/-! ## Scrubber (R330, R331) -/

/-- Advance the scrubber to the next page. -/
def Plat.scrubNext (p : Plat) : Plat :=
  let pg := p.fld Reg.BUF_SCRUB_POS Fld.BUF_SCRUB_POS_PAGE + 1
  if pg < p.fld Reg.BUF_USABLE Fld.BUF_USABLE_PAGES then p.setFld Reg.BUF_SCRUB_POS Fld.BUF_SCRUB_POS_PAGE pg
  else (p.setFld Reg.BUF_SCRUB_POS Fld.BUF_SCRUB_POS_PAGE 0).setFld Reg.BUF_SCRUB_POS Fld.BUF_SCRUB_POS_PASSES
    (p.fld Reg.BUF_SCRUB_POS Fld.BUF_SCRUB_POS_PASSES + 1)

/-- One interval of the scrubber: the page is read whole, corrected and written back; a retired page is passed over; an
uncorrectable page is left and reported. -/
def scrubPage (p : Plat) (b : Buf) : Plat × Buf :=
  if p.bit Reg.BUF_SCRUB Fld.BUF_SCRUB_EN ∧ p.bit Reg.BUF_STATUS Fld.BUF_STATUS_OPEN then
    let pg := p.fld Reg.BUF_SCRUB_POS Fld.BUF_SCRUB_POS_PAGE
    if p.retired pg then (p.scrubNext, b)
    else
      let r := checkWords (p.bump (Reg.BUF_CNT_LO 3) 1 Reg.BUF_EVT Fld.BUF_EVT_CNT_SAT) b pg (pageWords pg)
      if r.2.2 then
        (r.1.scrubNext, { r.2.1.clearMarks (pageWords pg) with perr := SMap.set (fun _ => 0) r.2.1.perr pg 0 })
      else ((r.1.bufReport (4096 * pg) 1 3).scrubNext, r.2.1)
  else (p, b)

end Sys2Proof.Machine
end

...

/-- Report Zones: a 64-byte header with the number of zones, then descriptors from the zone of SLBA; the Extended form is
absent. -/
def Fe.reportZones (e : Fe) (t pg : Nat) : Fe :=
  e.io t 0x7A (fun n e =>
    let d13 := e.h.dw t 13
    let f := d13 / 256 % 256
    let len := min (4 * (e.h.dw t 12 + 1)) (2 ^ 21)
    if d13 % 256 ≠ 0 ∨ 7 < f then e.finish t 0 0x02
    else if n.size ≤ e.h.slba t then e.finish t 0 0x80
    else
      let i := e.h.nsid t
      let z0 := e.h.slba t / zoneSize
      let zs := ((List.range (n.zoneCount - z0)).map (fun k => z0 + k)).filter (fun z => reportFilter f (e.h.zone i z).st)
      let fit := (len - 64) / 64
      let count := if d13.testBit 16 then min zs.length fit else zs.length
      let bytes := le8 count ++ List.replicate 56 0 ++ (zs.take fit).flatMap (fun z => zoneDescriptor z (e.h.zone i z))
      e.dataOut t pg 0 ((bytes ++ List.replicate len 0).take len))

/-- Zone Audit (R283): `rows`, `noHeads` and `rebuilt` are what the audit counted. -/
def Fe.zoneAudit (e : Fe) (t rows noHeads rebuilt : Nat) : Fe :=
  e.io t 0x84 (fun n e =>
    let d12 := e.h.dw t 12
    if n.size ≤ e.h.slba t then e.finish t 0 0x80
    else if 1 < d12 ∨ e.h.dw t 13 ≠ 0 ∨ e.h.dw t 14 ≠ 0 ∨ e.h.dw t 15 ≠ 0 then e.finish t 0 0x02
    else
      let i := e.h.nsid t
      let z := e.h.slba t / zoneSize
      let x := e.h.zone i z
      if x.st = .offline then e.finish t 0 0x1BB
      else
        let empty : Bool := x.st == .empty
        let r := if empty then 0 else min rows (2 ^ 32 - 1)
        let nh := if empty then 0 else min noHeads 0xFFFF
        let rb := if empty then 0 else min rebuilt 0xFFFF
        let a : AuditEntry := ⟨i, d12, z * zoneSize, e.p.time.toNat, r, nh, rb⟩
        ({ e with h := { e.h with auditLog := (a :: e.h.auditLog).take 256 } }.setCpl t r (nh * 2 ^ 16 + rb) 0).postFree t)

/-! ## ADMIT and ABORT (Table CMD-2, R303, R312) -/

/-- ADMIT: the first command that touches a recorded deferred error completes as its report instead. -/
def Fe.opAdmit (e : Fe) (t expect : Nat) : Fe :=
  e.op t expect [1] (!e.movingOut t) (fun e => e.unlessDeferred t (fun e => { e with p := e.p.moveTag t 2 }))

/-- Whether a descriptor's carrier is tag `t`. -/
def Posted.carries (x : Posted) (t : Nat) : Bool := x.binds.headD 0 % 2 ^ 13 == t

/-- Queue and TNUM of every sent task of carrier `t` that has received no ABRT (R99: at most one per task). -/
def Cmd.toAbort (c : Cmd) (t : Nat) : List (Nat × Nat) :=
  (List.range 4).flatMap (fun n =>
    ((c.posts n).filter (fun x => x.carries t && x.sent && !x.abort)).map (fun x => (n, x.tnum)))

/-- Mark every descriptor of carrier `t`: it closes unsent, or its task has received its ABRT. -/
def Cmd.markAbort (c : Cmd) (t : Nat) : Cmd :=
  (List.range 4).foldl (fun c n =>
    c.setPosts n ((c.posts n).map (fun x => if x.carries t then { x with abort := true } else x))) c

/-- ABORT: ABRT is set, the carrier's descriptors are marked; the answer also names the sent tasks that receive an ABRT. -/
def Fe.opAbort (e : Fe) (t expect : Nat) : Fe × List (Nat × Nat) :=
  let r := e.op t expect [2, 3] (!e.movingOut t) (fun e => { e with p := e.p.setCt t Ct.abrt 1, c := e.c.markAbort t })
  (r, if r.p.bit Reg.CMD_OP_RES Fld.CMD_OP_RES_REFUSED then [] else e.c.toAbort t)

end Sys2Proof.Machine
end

■ **Task to complete**: Print again the lines of the entries above that fall between the line holding "let fit := (len - 64) / 64" and the line holding "(List.range 4).flatMap (fun n =>", inclusive, exactly as they stand.

■ **Completed exercise**:
      let fit := (len - 64) / 64
      let count := if d13.testBit 16 then min zs.length fit else zs.length
      let bytes := le8 count ++ List.replicate 56 0 ++ (zs.take fit).flatMap (fun z => zoneDescriptor z (e.h.zone i z))
      e.dataOut t pg 0 ((bytes ++ List.replicate len 0).take len))

/-- Zone Audit (R283): `rows`, `noHeads` and `rebuilt` are what the audit counted. -/
def Fe.zoneAudit (e : Fe) (t rows noHeads rebuilt : Nat) : Fe :=
  e.io t 0x84 (fun n e =>
    let d12 := e.h.dw t 12
    if n.size ≤ e.h.slba t then e.finish t 0 0x80
    else if 1 < d12 ∨ e.h.dw t 13 ≠ 0 ∨ e.h.dw t 14 ≠ 0 ∨ e.h.dw t 15 ≠ 0 then e.finish t 0 0x02
    else
      let i := e.h.nsid t
      let z := e.h.slba t / zoneSize
      let x := e.h.zone i z
      if x.st = .offline then e.finish t 0 0x1BB
      else
        let empty : Bool := x.st == .empty
        let r := if empty then 0 else min rows (2 ^ 32 - 1)
        let nh := if empty then 0 else min noHeads 0xFFFF
        let rb := if empty then 0 else min rebuilt 0xFFFF
        let a : AuditEntry := ⟨i, d12, z * zoneSize, e.p.time.toNat, r, nh, rb⟩
        ({ e with h := { e.h with auditLog := (a :: e.h.auditLog).take 256 } }.setCpl t r (nh * 2 ^ 16 + rb) 0).postFree t)

/-! ## ADMIT and ABORT (Table CMD-2, R303, R312) -/

/-- ADMIT: the first command that touches a recorded deferred error completes as its report instead. -/
def Fe.opAdmit (e : Fe) (t expect : Nat) : Fe :=
  e.op t expect [1] (!e.movingOut t) (fun e => e.unlessDeferred t (fun e => { e with p := e.p.moveTag t 2 }))

/-- Whether a descriptor's carrier is tag `t`. -/
def Posted.carries (x : Posted) (t : Nat) : Bool := x.binds.headD 0 % 2 ^ 13 == t

/-- Queue and TNUM of every sent task of carrier `t` that has received no ABRT (R99: at most one per task). -/
def Cmd.toAbort (c : Cmd) (t : Nat) : List (Nat × Nat) :=
  (List.range 4).flatMap (fun n =>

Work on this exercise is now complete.